-- ==== Sys2Proof/Machine/Control.lean ====
section
/-! DEFINITION. Control transfers, divergence and joins, calls and returns (R14, R65, R69 to R76, R147, R148, R385), and the
meanings of the control family. -/

namespace Sys2Proof.Machine
open Sys2Proof

/-! ### Joins (R14, R65, R71, R148) -/

/-- The lanes of mask m of frame b laid over frame a. -/
def mergeFrame (m : Mask) (a b : Frame) : Frame :=
  { a with
    vals := b.vals.foldl (fun acc (k, vs) => NMap.set [] acc k (mergeLanes m (NMap.get [] acc k) vs)) a.vals,
    rets := List.zipWith (mergeLanes m) a.rets b.rets }

/-- Frames of two sides at one join, innermost first. -/
def mergeFrames (m : Mask) (fa fb : List Frame) : List Frame := List.zipWith (mergeFrame m) fa fb

/-- The entry of divergence j in a side. -/
def Side.joinOf (j : Nat) (S : Side) : Option Join := S.core.joins.find? (fun J => J.id = j)

/-- A side waits at divergence j: parked, and j is its innermost. -/
def Side.parkedAt (j : Nat) (S : Side) : Bool :=
  S.status == .parked && (match S.core.joins with | J :: _ => J.id == j | [] => false)

/-- Every side that divergence j made has parked at it or ended. -/
def joinReady (j : Nat) (sides : List Side) : Bool :=
  sides.any (Side.parkedAt j) && sides.all (fun S => (S.joinOf j).isNone || S.parkedAt j || S.status == .ended)

/-- The lowest active lane of a side at each branch it belongs to, the outermost first: the order of views (R65, R71). -/
def SideCore.order (c : SideCore) : List Nat := (c.joins.map (·.low)).reverse

/-- Inserts a side into a list sorted by that order. -/
def insertSide (S : Side) : List Side → List Side
  | [] => [S]
  | T :: r => if lanesBefore S.core.order T.core.order then S :: T :: r else T :: insertSide S r

/-- The views of sides, ended ones too, merged as the rule of each branch has it (R65, R71). -/
def viewOf (sides : List Side) : View := mergeViews ((sides.foldl (fun l T => insertSide T l) []).map (fun T => T.core.view))

/-- Whether a side stands at its innermost join. -/
def SideCore.atJoin (c : SideCore) : Bool :=
  match c.joins, c.frames with
  | J :: _, F :: _ => decide (J.at? = some F.pc) && decide (J.depth = c.frames.length)
  | _, _ => false

/-- The side that the parked sides of divergence j become. -/
def mergedSide (j : Nat) (sides : List Side) : Option Side :=
  let all := sides.filter (fun S => (S.joinOf j).isSome)
  match all.filter (Side.parkedAt j) with
  | [] => none
  | S :: rest =>
    let core := rest.foldl (fun (c : SideCore) T =>
      { c with mask := c.mask ||| T.core.mask, frames := mergeFrames T.core.mask c.frames T.core.frames,
               joins := if c.joins.length < T.core.joins.length then T.core.joins else c.joins }) S.core
    let core := { core with view := viewOf all, joins := core.joins.tail }
    some { S with core := core, mark := core, gated := [], age := 0,
                  status := if core.atJoin then .parked else .running, pend := .none, markPend := .none }

/-! ### Returns (R72, R74) -/

/-- The caller's frame after a return: the first return value is defined, the others can be fetched. -/
def returned (m : Mask) (rets : List (List Val)) (C : Frame) : Frame :=
  match rets with
  | [] => { C with rets := [] }
  | r :: _ => { C.define m r 0 with rets := rets }

/-- The side returns to its caller with the values its frame keeps. -/
def SideCore.ret (c : SideCore) : SideCore :=
  match c.frames with
  | F :: C :: rest => { c with frames := returned c.mask F.rets C :: rest }
  | _ => c

/-- A side that a return merge has made, whose innermost divergence does not join at this return too, returns (R148). -/
def Side.afterMerge (ret : Bool) (S : Side) : Side :=
  if !ret then S
  else
    match S.core.joins with
    | J :: _ =>
      if J.at? = none ∧ J.depth = S.core.frames.length then { S with status := .parked }
      else { S with core := S.core.ret }
    | [] => { S with core := S.core.ret }

/-- A side that waits at a return join. -/
def Side.atReturn (S : Side) : Bool :=
  S.status == .parked && (match S.core.joins with | J :: _ => J.at?.isNone | [] => false)

/-- Merges every ready divergence of a group; the group ends when no side is live. -/
def settleSides : Nat → List Side → List Side
  | 0, sides => sides
  | n + 1, sides =>
    match (sides.flatMap (fun S => match S.core.joins with | J :: _ => [(J.id, J.at?.isNone)] | [] => [])).find?
        (fun e => joinReady e.1 sides) with
    | none => sides
    | some (j, ret) =>
      match mergedSide j sides with
      | none => sides
      | some M => settleSides n (sides.filter (fun S => (S.joinOf j).isNone) ++ [M.afterMerge ret])

/-- A value that is rematerialised and never stored (R144). -/
def isConstDef (bs : List CBlk) (v : Nat) : Bool :=
  match (bs.flatMap (·.body)).find? (fun c => c.num = v && c.i.resultTy.isSome) with
  | some c => (match c.i with | .copyV _ _ (.val _) => false | .copyV _ _ (.spec 9) => false | .copyV .. => true | _ => false)
  | none => false

/-- The values that stand in a caller's frame while its callee runs (R151), each with its slots: those live across the call and
not rematerialised. -/
def frameLive (s : State) (F : Frame) : List (Nat × Nat) :=
  let bs := blocksOf s F.fn
  (liveAt bs ((F.pc - F.fn - 0x20) / 4)).filterMap (fun v =>
    if v = F.next || isConstDef bs v then none
    else match valTy bs v with
      | none | some (.ty .tok) | some (.ty .acc) => none
      | some (.arr e len) => some (v, (len.toNat + 1) * (if e == .i64 then 2 else 1))
      | some t => some (v, tyWords t))

/-- The bytes of the frame of a caller that stands after its call (R151): its live values in slots, and 32 bytes. -/
def frameBytes (s : State) (F : Frame) : Nat := 32 + 512 * (frameLive s F).foldl (fun n e => n + e.2) 0

/-- A return into frame F reloads every value of it (R151, R155). -/
def reloadFrame (x : Nat) (F : Frame) (s : State) : State := countEv x 0x47 (frameLive s F).length s

/-- The frame that a return join of a group's sides has returned to: the caller of the side that waited. -/
def joinedFrames (old new : List Side) : List Frame :=
  new.filterMap (fun S => match S.core.frames with
    | F :: _ => if S.status == .running && old.any (fun T => T.atReturn && decide (T.core.frames.length = S.core.frames.length + 1)) then some F
        else none
    | [] => none)

/-- The other segment in which block k of the function at fn lies for group G of launch L (R321, R326). -/
def exitSeg (s : State) (G : Group) (L : Launch) (fn k : Nat) : Option Nat :=
  if L.travel.isSome && (imgFhdr s fn).getLsbD 2 then
    match (blocksOf s fn)[k]? with
    | some b => if b.seg = G.seg then none else some b.seg
    | none => none
  else none

/-- The other segment in which the continuation of a return into frame F lies (R326). -/
def Frame.exitSeg (s : State) (G : Group) (L : Launch) (F : Frame) : Option Nat :=
  (blkAt (blocksOf s F.fn) ((F.pc - F.fn - 0x20) / 4)).bind (Machine.exitSeg s G L F.fn)

/-- A side that has crossed to another segment parks at the exit: a rollback returns it to the exit MARK (R326, R327). -/
def Side.park (sg : Nat) (mode : HopMode) (key : Word) (S : Side) : Side :=
  { S with status := .atExit (match S.core.frames with | F :: _ => F.pc | [] => 0) sg mode key }

/-- The fetches that stand at a side's pc, at most n of them (R72). -/
def SideCore.fetchRets (bs : List CBlk) : Nat → SideCore → SideCore
  | 0, c => c
  | n + 1, c =>
    match c.frames with
    | [] => c
    | F :: rest =>
      match instrAt bs F.fn F.pc with
      | some (_, ⟨_, len, _, .copyVRet _ _ k⟩) =>
        (match F.rets[immNat k]? with
         | some vs => SideCore.fetchRets bs n { c with frames := F.define c.mask vs len :: rest }
         | none => c)
      | _ => c

/-- A side that has returned into another segment: the return carries the values that the call and its fetches define, and goes on behind
them (R326). -/
def Side.returnExit (s : State) (sg : Nat) (S : Side) : Side :=
  match S.core.frames with
  | F :: _ => Side.park sg .dflt 0 { S with core := S.core.fetchRets (blocksOf s F.fn) F.rets.length }
  | [] => S

/-- A side that a join has made goes on from a MARK, or parks where its return leaves the segment of its group (R147, R326). -/
def Side.settled (s : State) (G : Group) (S : Side) : Side :=
  match S.status, S.core.frames, launchOfBlk s G.block with
  | .running, F :: _, some L =>
    (match F.exitSeg s G L with
     | some sg => S.returnExit s sg
     | none => { S with mark := S.core })
  | _, _, _ => S

/-- Joins of group g, and its end. -/
def settleGroup (g : Nat) (s : State) : State :=
  match s.groups[g]? with
  | none => s
  | some G =>
    let n := G.sides.foldl (fun n S => n + S.core.joins.length) 1
    let raw := settleSides n G.sides
    let sides := raw.map (fun S => if G.sides.contains S then S else S.settled s G)
    let s := s.updGroup g (fun G => { G with sides := sides })
    let s := (joinedFrames G.sides (raw.filter (fun S => !G.sides.contains S))).foldl (fun s F => reloadFrame (groupCtx s G) F s) s
    if sides.any Side.live then s else endGroup g s

/-! ### Arrival at a block -/

/-- Places a side at block k of the current function with the header's arguments (R15, R16). -/
def enterBlock (bs : List CBlk) (k : Nat) (args : List (List Val)) (c : SideCore) : SideCore :=
  match bs[k]? with
  | none => c
  | some b =>
    SideCore.onFrame (fun F =>
      { F with
        vals := args.zipIdx.foldl (fun m (vs, j) => NMap.set [] m (b.first + j) (mergeLanes c.mask (NMap.get [] m (b.first + j)) vs)) F.vals,
        next := b.first + b.args.length, pc := blkStart bs F.fn k }) c

/-- A side that has reached a block: at its join it commits and parks; at another MARK it commits (R147, R385). -/
def arrive (g sd : Nat) (mark : Bool) (s : State) : State :=
  match (s.groups[g]?).bind (fun G => G.sides[sd]?) with
  | none => s
  | some S =>
    if S.status ≠ .running then s
    else if S.core.atJoin then (commit g sd s).updSide g sd (fun S => if S.live then { S with status := .parked } else S)
    else if mark then commit g sd s
    else s

/-- The values a transfer passes, one for each header argument of its target: none when they do not agree (R15). -/
def targetArgs (s : State) (p : Site) (b : CBlk) (t : Target) : Option (List (List Val)) :=
  if t.args.length ≠ b.args.length then none
  else (List.zip b.args t.args).foldr (fun (ty, o) r =>
    match opndVals s p ty o, r with | some v, some vs => some (v :: vs) | _, _ => none) (some [])

/-- The sides of a transfer: the lanes that take each target, with the values passed. -/
def transferParts (s : State) (p : Site) (bs : List CBlk) : List (Mask × Target) → Option (List (Mask × Nat × List (List Val)))
  | [] => some []
  | (m, t) :: r =>
    if m = 0 then transferParts s p bs r
    else
      match bs[t.blk.toNat]?, transferParts s p bs r with
      | some b, some ps => (targetArgs s p b t).map (fun vs => (m, t.blk.toNat, vs) :: ps)
      | _, _ => none

/-- A side of a new divergence; one whose target lies in another segment parks at the exit (R327). -/
def splitSide (s : State) (p : Site) (bs : List CBlk) (mode : HopMode) (key : Word) (J : Join) (S : Side)
    (part : Mask × Nat × List (List Val)) : Side :=
  let c0 := { S.core with mask := part.1, joins := { J with low := lowLane part.1 } :: S.core.joins }
  let c := enterBlock bs part.2.1 part.2.2 c0
  let S' := { S with core := c, mark := c, pend := .none, markPend := .none, gated := [], age := 0, turns := 0 }
  match exitSeg s p.grp p.lau p.fr.fn part.2.1 with
  | some sg => { S'.park sg mode key with mark := c0 }
  | none => S'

* * *

Beginning at the line above with "def SideCore.atJoin (c" and finishing at the line with "def mergedSide (j", return each line exactly and return nothing else.

def SideCore.atJoin (c : SideCore) : Bool :=
  match c.joins, c.frames with
  | J :: _, F :: _ => decide (J.at? = some F.pc) && decide (J.depth = c.frames.length)
  | _, _ => false

/-- The side that the parked sides of divergence j become. -/
def mergedSide (j : Nat) (sides : List Side) : Option Side :=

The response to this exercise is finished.